#### [Requirement]
In the lines below, find the one that contains "def execEx2 (a" and write it out exactly, along with every line that follows it.

--- Material for the task Enclosed Below ---

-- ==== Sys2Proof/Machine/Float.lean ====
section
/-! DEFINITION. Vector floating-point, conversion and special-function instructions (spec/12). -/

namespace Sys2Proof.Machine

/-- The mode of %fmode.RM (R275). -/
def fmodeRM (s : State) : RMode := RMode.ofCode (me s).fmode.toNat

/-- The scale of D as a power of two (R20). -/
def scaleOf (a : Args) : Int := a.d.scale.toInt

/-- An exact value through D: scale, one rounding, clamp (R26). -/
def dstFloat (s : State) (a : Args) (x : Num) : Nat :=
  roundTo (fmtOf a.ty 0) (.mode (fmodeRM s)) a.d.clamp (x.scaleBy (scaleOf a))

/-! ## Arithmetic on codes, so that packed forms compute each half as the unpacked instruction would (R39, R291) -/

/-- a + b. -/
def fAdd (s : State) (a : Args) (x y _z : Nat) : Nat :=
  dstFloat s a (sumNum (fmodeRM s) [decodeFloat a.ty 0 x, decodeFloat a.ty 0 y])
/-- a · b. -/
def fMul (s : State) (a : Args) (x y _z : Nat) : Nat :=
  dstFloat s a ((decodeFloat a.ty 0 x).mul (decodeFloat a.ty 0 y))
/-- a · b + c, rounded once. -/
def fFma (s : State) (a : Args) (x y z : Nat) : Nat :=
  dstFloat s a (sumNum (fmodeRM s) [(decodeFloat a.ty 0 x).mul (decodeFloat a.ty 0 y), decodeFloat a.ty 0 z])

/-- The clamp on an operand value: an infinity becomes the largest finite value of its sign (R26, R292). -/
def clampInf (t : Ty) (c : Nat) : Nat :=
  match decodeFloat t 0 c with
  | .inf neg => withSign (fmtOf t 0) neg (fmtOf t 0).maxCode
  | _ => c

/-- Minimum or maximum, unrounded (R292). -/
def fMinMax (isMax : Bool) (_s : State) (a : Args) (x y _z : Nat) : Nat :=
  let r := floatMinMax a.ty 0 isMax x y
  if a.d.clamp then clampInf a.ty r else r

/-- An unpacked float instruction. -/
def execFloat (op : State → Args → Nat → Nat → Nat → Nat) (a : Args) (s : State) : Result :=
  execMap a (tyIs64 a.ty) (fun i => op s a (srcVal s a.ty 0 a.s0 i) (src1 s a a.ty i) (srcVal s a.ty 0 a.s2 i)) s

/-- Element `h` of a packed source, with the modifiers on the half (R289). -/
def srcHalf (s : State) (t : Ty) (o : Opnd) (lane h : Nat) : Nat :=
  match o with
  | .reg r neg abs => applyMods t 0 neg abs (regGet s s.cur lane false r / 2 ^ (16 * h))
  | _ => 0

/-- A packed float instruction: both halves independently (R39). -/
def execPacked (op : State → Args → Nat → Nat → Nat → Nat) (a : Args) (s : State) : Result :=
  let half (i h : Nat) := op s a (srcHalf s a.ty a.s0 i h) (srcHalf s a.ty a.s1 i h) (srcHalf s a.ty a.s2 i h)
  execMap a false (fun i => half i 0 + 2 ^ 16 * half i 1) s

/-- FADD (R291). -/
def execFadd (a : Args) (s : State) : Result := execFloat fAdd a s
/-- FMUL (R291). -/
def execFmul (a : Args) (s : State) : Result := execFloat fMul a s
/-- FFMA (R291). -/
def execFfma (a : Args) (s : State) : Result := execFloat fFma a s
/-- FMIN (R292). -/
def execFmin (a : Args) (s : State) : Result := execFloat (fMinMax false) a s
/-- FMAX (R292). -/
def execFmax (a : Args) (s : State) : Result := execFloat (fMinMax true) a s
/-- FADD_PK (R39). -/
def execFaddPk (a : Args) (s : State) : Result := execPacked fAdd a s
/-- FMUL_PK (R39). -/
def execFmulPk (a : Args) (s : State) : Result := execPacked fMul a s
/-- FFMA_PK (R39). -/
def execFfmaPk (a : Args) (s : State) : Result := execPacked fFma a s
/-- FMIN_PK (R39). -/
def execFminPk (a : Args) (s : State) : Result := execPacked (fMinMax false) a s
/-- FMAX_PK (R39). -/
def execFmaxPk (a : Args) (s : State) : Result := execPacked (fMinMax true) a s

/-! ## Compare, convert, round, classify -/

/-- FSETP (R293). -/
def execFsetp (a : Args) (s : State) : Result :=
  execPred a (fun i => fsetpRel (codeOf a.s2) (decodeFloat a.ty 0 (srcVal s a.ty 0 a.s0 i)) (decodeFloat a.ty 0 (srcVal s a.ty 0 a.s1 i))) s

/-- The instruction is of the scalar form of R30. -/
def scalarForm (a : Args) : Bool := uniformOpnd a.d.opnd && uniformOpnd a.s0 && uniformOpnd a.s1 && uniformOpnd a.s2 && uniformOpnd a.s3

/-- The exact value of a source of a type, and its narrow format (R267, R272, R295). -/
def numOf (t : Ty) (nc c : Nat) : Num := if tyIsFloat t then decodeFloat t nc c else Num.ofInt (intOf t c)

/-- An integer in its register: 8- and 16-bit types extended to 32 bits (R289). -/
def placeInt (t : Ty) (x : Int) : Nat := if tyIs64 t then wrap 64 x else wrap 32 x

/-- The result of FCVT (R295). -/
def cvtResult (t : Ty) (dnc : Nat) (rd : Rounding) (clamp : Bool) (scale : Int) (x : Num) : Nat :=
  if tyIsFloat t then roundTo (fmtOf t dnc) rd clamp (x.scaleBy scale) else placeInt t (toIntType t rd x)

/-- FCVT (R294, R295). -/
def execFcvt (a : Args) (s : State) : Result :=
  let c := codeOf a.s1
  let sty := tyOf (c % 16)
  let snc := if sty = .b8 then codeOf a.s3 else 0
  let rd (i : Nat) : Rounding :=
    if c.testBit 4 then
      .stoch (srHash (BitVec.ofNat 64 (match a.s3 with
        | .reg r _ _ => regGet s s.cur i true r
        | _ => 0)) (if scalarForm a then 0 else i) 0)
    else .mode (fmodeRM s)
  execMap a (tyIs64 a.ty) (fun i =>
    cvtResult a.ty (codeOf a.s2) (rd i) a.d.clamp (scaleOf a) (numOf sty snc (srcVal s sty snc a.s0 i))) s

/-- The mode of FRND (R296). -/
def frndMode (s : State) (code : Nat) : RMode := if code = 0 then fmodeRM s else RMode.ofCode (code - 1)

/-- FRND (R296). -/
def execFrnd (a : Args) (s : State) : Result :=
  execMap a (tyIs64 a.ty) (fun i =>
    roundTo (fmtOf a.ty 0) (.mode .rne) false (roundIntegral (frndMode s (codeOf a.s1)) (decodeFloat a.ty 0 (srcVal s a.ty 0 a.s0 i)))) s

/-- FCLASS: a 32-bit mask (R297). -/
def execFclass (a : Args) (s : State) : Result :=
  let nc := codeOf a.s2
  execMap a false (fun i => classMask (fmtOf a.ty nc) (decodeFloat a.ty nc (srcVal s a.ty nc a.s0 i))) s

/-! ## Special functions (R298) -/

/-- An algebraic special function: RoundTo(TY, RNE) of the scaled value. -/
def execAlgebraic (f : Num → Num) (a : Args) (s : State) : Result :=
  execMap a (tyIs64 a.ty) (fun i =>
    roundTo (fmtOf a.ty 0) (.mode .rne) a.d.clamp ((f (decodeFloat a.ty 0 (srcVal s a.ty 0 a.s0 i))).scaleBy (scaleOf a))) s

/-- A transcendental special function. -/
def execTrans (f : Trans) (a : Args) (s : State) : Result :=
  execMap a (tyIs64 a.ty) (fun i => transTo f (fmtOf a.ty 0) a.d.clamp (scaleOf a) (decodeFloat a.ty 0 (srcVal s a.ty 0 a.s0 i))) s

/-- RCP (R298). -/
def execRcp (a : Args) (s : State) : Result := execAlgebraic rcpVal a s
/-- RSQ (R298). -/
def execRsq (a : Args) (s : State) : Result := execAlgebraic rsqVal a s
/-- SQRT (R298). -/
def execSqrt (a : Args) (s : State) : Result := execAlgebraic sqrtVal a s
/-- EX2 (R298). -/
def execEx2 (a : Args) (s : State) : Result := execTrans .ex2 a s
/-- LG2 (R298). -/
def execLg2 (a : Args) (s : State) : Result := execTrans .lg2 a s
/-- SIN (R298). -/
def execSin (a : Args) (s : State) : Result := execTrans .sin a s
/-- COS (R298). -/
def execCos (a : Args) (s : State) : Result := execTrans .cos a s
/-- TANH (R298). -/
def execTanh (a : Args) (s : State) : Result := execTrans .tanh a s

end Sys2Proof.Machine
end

--- End of Enclosed Material for the task ---

#### [Task result]
def execEx2 (a : Args) (s : State) : Result := execTrans .ex2 a s
/-- LG2 (R298). -/
def execLg2 (a : Args) (s : State) : Result := execTrans .lg2 a s
/-- SIN (R298). -/
def execSin (a : Args) (s : State) : Result := execTrans .sin a s
/-- COS (R298). -/
def execCos (a : Args) (s : State) : Result := execTrans .cos a s
/-- TANH (R298). -/
def execTanh (a : Args) (s : State) : Result := execTrans .tanh a s

end Sys2Proof.Machine
end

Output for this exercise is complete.